Streptococci, enterococci, and Staphylococcus aureus are the most common causes of infective endocarditis. Vancomycin is the last resort for treating methicilllin-resistant S. aureus, or MRSA, but strains of vancomycin-resistant S. aureus (VRSA), as well as vancomycin-resistant enterococci (VRE), have been discovered in clinical cases.

The Science Advances study measured the 16S rRNA hypervariable regions V1-V2 and the vanA gene from vancomycin-resistant Enterococcus faecium.

Diagnosing endocarditis by PCR would be quicker than culture, but tissue tends to inhibit PCR if used directly.

The new method — called droplet-on-thermocouple silhouette real-time PCR, or DOTS qPCR — overcomes PCR inhibition, and relies on the observation that ongoing nucleic acid amplification in a droplet containing an intercalating dye can cause the droplet to shrink.

The inhibition reduction is due to so-called "interfacial effects," and has the added benefit of doing away with fluorescence detection.

"We actually found this phenomenon by accident," Yoon, an engineering professor at the University of Arizona, told GenomeWeb.

In droplets, tissue contaminants are relatively hydrophobic and of high molecular weight so they adsorb to the water-oil interface, effectively removing them from the aqueous droplet, Yoon explained.

"That's how we achieve the inhibition relief," he said.

In fact, the method works best with PCR contaminants present, Yoon said, because the contaminants saturate the water-oil interface and prevent the dNTPs, primers, and other PCR components with hydrophobic tendencies from adsorbing.

The group had initially used a compound referred to as DSA as a "passivating" molecule, essentially creating a shell at the interface to lock the PCR reaction inside the droplet, Yoon said.

But, by playing with variables, the group found that tissue contaminants seemed to serve the same purpose.

Yoon's team also initially fabricated a smartphone-based imaging device in order to monitor fluorescence change in droplets during nucleic acid amplification.

The problem was that as soon as the researchers added the intercalating dye, the droplet began shrinking, totally disappearing after 15 to 20 thermal cycles. 

"We found that this was consistent, and we did more experiments to find that interfacial tension was decreasing, meaning that we were losing droplet over time."

Yoon explained that when the SYBR Green intercalating dye binds to double-stranded DNA, it neutralizes the DNA molecule, making it relatively more hydrophobic.

The neutrality and high molecular weight of freshly-amplified products drives them to the water-oil interface, eventually allowing them to escape into the oil, diminishing the droplet's volume.

The word "silhouette" in the name of the method is to indicate that the device is monitoring the shape of the droplet, using this as a real-time quantification tool, Yoon explained.

"That is our mechanism of doing detection," he said. "It has never been demonstrated before, and it is much faster than conventional fluorescence detection."

In the device, the thermocouple loop that the droplet sits in provides feedback on droplet temperature.
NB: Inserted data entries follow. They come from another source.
/-- The counts of the FENCEs (02 R31, R32): a held POST is covered by FENCEs in WAITING alone, each once,
the one admitted earliest first; a FENCE in WAITING has as many outstanding ends as held POSTs that it
covers, at least one, and its failed and outstanding ends are no more than it covered. -/
structure FenceLaw (s : State) : Prop where
  waiting : ∀ k x, s.pool.get k = some x → ∀ t ∈ x.covering, (s.tags.get t).state = .waiting
  ordered : ∀ k x, s.pool.get k = some x →
    x.covering.Pairwise fun t u => (s.tags.get t).place < (s.tags.get u).place
  outstanding : ∀ t, (s.tags.get t).state = .waiting →
    (s.tags.get t).outstanding = coveredBy s t ∧ 0 < (s.tags.get t).outstanding
  failed : ∀ t, (s.tags.get t).state = .waiting →
    (s.tags.get t).failed + (s.tags.get t).outstanding ≤ (s.tags.get t).covered

/-- The interrupt operation of source `i` that a port's transaction in progress carries, if it is one. -/
def runningOperation (i : Fin 32) (x : Port) : Option IrqOp :=
  match x.txn with
  | some t => match t.initiator with
    | .operation op => if op.source = i then some op else none
    | _ => none
  | none => none

/-- The interrupt operations of source `i` that the ports hold: queued or in progress (04 R72). -/
def operationsOf (s : State) (i : Fin 32) : List IrqOp :=
  (Table.indices 4).flatMap fun p =>
    (s.ports.get p).opQueue.filter (fun op => op.source = i)
      ++ (runningOperation i (s.ports.get p)).toList

/-- The law of the interrupt sources (06 R111, R117, 04 R72): a source has at most one operation at the
ports, on its own port, and operation in flight says whether it has one; FETCHING has a vector read and
ACKING an acknowledge write that no FLUSH has reached, IDLE at most one that a FLUSH has reached, the
other states none; a source outside IDLE is enabled, but for FETCHING; the latch of a LEVEL source is
clear (06 R112); SENT alone holds a sent count (06 R116). -/
structure SourceLaw (s : State) : Prop where
  one : ∀ i, (operationsOf s i).length = if (s.sources.get i).inFlight = true then 1 else 0
  home : ∀ i p, i.val / 8 ≠ p.val →
    (∀ op ∈ (s.ports.get p).opQueue, op.source ≠ i) ∧ runningOperation i (s.ports.get p) = none
  kind : ∀ i op, op ∈ operationsOf s i →
    ((s.sources.get i).state = .fetching ∧ op.isWrite = false ∧ op.flushed = false)
      ∨ ((s.sources.get i).state = .acking ∧ op.isWrite = true ∧ op.flushed = false)
      ∨ ((s.sources.get i).state = .idle ∧ op.flushed = true)
  asking : ∀ i, ((s.sources.get i).state = .fetching ∨ (s.sources.get i).state = .acking) →
    (s.sources.get i).inFlight = true
  enabled : ∀ i, (s.sources.get i).state ≠ .idle → (s.sources.get i).state ≠ .fetching →
    (s.sources.get i).enabled = true
  latch : ∀ i, (s.sources.get i).trigger = .level → (s.sources.get i).latch = false
  sent : ∀ i, (s.sources.get i).sentCount.isSome = true ↔ (s.sources.get i).state = .sent

/-- The host link's own law: at most four direct replies (08 R150); at most eight frames in the replay
list, with consecutive sequence numbers up to the one before the next send number (09 R166); the
replay timer runs exactly while the list is not empty and has not run out four times (09 R168); while
DOWN nothing of a session remains and the beacon timer runs (09 R169, R171); in reset the link is
DOWN and the line idle (07 R140). -/
structure LinkLaw (s : State) : Prop where
  direct_le : s.direct.length ≤ 4
  replay_le : s.link.replay.length ≤ 8
  consecutive : ∀ n (h : n < s.link.replay.length),
    s.link.replay[n].seq + BitVec.ofNat 6 (s.link.replay.length - n) = s.link.nextSend
  timer_iff : s.link.replayTimer.isSome = true ↔ s.link.replay ≠ []
  expiry_le : s.link.expiryCount ≤ 3
  down : s.link.up = false → s.link.replay = [] ∧ s.direct = [] ∧ s.link.ackOwed = false
    ∧ s.link.control = .none ∧ s.link.readyOwed = false
  beacon : s.pins.resetLow = false → (s.link.beacon.isSome = true ↔ s.link.up = false)
  inReset : s.pins.resetLow = true → s.link.up = false ∧ s.link.tx = none

/-- The chunk transaction of slot `j` that a port's transaction in progress carries, if it is one. -/
def runningChunk (j : Fin 4) (x : Port) : Option Offer :=
  match x.txn with
  | some t => match t.initiator with
    | .chunk k o => if k = j then some o else none
    | _ => none
  | none => none

/-- The chunk transactions of slot `j` that the ports hold: offered or in progress (04 R73). -/
def outstanding (s : State) (j : Fin 4) : List Offer :=
  (Table.indices 4).flatMap fun p =>
    ((s.ports.get p).offers.get j).toList ++ (runningChunk j (s.ports.get p)).toList

/-- The law of a job slot: bytes done plus bytes remaining is the active descriptor's length (05 R92);
the current chunk belongs to a started job and fits what remains (05 R96); the slot has at most one
transaction at the ports (05 R97), of its current chunk's length; PAUSED has no chunk (05 R90); a
flush mark is held in STOPPING (05 R107). -/
structure JobLaw (s : State) : Prop where
  progress : ∀ j d, (s.jobs.get j).active = some d →
    (s.jobs.get j).bytesDone + (s.jobs.get j).bytesLeft = d.length.toNat
  chunk : ∀ j c, (s.jobs.get j).chunk = some c →
    c.length ≤ (s.jobs.get j).bytesLeft ∧ (s.jobs.get j).state.isStarted = true
  paused : ∀ j, (s.jobs.get j).state = .paused → (s.jobs.get j).chunk = none
  flush : ∀ j, (s.jobs.get j).flushMark = true → (s.jobs.get j).state = .stopping
  one : ∀ j, (outstanding s j).length ≤ 1
  size : ∀ j o, o ∈ outstanding s j → ∃ c, (s.jobs.get j).chunk = some c ∧ c.length = o.size
  started : ∀ j p o, runningChunk j (s.ports.get p) = some o →
    ∃ c, (s.jobs.get j).chunk = some c ∧ c.started = true

/-- The law of the fault unit: a DUE FAULT-NOTICE belongs to a record that holds a fault, renewal is
owed only for a SENT one and a later capture (07 R131), and a captured kind is in the summary set
(07 R130). -/
structure FaultLaw (u : FaultUnit) : Prop where
  due : u.notice = .due → u.record.isSome = true
  renewal : u.renewal = true → u.notice = .sent ∧ u.record.isSome = true
  summary : ∀ r, u.record = some r → u.summary.get r.kind.index = true

end Sys2Proof.Safety
end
When the target temperature is reached, it triggers an arm holding the droplet to zip to another location in the device for the next thermal step.

Noticeable fluorescence change does not happen until 20 to 25 cycles in typical qPCR, Yoon said. But the shrinking phenomenon was robust enough that it enabled visual detection of PCR amplification after three to eight thermal cycles.

It might now soon be possible for doctors to detect infectious agents in the operating room during valve replacement surgery, rather than running conventional qPCR during the operation. Furthermore, the total cost of all components to build the DOTS qPCR device is less than $20, according to the study, and it is disposable.

Yoon is collaborating with other University of Arizona labs to further develop the technology, and he said he has already been contacted by two interested companies. But he hopes the new publication will also attract other industry collaborators, particularly to help with clinical trials.

As previously covered, the researchers have been developing the DOTS qPCR technology as a potential Ebola virus assay, a project that Yoon said is ongoing. He also expects to publish a simplified version of the detection platform within a year.